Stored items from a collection

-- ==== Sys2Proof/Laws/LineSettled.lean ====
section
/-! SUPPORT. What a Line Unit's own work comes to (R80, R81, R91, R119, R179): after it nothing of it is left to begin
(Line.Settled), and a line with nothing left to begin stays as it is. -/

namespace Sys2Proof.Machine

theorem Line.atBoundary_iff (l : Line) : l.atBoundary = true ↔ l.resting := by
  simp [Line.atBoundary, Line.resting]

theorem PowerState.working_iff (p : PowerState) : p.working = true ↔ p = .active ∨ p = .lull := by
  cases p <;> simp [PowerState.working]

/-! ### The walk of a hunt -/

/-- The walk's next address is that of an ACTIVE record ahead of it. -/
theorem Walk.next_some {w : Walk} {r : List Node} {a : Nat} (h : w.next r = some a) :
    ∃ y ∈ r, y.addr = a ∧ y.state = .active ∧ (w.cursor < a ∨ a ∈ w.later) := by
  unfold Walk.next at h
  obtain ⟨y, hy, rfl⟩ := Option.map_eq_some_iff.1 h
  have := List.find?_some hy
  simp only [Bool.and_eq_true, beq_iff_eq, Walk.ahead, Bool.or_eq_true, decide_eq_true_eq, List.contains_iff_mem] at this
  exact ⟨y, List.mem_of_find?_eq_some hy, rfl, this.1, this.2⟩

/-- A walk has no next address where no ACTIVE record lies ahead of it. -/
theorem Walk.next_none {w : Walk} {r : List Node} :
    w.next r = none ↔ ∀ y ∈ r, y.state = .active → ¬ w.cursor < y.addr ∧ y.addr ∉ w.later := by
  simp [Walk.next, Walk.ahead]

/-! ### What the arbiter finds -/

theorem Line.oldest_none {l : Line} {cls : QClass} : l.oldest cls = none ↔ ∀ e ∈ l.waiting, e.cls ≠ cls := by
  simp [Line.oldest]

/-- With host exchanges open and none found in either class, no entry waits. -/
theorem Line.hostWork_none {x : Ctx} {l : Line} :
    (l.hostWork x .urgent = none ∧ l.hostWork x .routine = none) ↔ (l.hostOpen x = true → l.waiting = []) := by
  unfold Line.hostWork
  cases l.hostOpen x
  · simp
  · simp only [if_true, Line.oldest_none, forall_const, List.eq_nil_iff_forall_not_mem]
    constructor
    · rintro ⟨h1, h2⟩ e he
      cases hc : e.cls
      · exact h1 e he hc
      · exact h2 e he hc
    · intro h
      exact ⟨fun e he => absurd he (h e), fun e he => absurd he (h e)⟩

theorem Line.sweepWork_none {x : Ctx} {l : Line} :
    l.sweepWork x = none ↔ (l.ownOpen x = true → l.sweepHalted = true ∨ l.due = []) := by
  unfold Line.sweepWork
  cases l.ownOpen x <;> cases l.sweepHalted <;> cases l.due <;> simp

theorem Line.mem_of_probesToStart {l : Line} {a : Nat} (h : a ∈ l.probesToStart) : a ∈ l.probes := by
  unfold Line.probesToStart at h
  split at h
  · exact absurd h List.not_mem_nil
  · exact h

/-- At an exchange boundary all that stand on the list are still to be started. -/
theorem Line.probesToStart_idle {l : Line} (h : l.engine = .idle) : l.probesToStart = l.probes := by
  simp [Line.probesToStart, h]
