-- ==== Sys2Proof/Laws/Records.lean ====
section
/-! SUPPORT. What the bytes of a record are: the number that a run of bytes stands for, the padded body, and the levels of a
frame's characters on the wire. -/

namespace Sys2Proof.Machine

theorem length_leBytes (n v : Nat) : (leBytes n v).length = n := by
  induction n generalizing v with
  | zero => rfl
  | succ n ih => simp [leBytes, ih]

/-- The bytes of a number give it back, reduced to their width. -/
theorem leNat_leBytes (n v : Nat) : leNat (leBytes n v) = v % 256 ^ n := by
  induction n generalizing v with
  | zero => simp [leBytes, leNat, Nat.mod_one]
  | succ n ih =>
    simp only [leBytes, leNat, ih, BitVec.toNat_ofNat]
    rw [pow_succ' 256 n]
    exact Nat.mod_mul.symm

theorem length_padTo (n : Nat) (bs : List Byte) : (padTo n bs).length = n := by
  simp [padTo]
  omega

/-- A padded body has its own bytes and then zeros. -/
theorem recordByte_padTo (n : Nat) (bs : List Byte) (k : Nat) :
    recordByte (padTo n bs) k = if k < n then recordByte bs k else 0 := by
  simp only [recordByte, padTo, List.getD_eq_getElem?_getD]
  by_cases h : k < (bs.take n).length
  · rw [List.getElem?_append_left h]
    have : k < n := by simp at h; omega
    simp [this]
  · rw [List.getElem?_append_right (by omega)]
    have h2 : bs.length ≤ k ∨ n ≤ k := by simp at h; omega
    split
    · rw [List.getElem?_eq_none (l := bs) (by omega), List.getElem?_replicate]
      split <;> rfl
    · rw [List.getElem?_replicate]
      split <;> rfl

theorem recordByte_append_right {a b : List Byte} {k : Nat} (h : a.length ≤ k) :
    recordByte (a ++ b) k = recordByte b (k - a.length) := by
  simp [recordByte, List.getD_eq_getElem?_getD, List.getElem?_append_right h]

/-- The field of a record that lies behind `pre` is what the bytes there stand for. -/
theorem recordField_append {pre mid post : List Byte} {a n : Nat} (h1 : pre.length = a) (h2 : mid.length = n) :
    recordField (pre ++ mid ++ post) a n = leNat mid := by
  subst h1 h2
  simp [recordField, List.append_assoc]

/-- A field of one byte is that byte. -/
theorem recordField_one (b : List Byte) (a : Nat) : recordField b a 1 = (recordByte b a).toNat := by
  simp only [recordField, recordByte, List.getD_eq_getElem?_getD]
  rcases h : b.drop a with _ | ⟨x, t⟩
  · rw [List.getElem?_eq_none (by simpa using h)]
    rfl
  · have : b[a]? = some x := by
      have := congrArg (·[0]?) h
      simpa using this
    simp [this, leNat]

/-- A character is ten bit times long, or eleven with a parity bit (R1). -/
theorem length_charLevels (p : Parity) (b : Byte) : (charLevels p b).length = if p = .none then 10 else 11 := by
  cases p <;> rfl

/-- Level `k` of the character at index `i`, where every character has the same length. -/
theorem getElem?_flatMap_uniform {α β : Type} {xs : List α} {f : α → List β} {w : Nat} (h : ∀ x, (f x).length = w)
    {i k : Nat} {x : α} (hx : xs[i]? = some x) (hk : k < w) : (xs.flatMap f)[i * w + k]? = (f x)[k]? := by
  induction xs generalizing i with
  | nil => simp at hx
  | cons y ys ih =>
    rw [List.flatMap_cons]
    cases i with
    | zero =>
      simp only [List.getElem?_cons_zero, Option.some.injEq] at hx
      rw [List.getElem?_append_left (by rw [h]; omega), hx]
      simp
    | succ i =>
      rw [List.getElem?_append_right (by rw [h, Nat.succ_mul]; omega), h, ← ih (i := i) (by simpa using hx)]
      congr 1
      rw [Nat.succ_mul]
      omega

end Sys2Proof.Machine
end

==

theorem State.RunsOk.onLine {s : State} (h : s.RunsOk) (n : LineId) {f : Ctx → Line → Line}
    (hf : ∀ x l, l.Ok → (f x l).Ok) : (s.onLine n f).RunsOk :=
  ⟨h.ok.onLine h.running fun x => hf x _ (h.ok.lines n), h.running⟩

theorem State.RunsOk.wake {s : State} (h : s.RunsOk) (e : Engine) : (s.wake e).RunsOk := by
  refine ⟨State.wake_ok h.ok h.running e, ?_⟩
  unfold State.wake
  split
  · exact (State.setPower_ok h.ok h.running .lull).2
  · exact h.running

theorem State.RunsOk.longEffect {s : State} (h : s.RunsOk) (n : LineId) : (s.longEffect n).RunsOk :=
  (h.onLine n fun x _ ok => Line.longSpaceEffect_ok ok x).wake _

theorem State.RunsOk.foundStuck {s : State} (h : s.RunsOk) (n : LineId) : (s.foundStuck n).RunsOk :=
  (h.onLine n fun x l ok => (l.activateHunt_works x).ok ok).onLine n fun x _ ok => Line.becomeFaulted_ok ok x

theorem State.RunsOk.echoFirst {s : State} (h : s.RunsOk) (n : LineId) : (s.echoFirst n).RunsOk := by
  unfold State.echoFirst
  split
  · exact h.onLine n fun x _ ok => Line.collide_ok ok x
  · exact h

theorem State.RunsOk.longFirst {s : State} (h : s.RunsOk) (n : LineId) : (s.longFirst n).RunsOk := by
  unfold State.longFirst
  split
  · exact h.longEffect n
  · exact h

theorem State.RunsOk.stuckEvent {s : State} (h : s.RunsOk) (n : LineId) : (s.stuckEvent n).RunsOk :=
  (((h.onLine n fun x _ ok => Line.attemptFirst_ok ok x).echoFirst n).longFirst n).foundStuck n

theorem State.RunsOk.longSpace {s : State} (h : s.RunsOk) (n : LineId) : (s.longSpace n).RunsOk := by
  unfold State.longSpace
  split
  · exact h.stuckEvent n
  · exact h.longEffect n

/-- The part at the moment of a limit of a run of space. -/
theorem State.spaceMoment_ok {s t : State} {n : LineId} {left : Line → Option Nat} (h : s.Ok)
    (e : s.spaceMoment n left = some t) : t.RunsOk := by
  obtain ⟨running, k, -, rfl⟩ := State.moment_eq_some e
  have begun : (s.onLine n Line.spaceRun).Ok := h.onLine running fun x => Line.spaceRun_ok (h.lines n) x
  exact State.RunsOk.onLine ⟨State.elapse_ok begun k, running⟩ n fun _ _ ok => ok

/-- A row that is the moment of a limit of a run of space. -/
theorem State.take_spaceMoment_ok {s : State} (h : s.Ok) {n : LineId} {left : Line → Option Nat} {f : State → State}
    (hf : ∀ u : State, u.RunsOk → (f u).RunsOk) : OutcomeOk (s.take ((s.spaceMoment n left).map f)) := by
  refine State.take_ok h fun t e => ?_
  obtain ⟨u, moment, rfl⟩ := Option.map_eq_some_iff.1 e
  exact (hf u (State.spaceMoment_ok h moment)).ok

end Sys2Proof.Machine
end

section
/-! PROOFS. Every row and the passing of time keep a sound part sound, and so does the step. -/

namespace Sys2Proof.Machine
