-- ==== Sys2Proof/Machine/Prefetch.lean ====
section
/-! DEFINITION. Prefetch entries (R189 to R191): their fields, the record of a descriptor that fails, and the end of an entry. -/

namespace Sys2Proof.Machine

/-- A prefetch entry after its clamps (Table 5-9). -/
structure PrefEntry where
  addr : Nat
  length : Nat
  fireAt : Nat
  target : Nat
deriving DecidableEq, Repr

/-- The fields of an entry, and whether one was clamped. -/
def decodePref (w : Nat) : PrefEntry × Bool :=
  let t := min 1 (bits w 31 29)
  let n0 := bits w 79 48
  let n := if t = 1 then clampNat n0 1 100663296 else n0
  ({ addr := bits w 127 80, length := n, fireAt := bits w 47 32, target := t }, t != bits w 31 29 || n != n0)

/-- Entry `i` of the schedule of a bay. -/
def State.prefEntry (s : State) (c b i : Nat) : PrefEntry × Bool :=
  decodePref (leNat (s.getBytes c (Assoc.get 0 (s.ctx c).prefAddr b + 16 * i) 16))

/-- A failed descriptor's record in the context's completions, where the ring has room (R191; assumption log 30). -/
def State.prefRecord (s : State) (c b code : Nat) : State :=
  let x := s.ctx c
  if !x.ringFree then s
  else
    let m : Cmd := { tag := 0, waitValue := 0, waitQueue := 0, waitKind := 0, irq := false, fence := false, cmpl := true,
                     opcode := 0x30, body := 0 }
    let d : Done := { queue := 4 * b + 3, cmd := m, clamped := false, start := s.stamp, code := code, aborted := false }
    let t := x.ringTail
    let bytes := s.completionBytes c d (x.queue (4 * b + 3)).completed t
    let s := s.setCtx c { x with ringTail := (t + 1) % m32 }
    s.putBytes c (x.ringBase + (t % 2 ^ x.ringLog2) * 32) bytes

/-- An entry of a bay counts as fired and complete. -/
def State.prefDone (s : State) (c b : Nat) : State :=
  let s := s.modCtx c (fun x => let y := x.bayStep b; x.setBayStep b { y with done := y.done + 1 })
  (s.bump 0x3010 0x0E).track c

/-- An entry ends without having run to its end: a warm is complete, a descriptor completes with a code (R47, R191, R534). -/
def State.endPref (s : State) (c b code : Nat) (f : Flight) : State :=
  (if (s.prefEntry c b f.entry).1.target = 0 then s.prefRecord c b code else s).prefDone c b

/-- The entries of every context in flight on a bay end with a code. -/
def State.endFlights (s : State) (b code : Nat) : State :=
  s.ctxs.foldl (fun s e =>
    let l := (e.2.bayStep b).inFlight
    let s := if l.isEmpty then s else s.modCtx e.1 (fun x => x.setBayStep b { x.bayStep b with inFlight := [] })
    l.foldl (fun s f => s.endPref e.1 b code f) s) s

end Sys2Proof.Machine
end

# TASK INSTRUCTIONS
Read through the entries above and copy each line that has the string "address" in it.

# SOLUTION TO THIS EXERCISE
/-- The walk's next address is that of an ACTIVE record ahead of it. -/
/-- A walk has no next address where no ACTIVE record lies ahead of it. -/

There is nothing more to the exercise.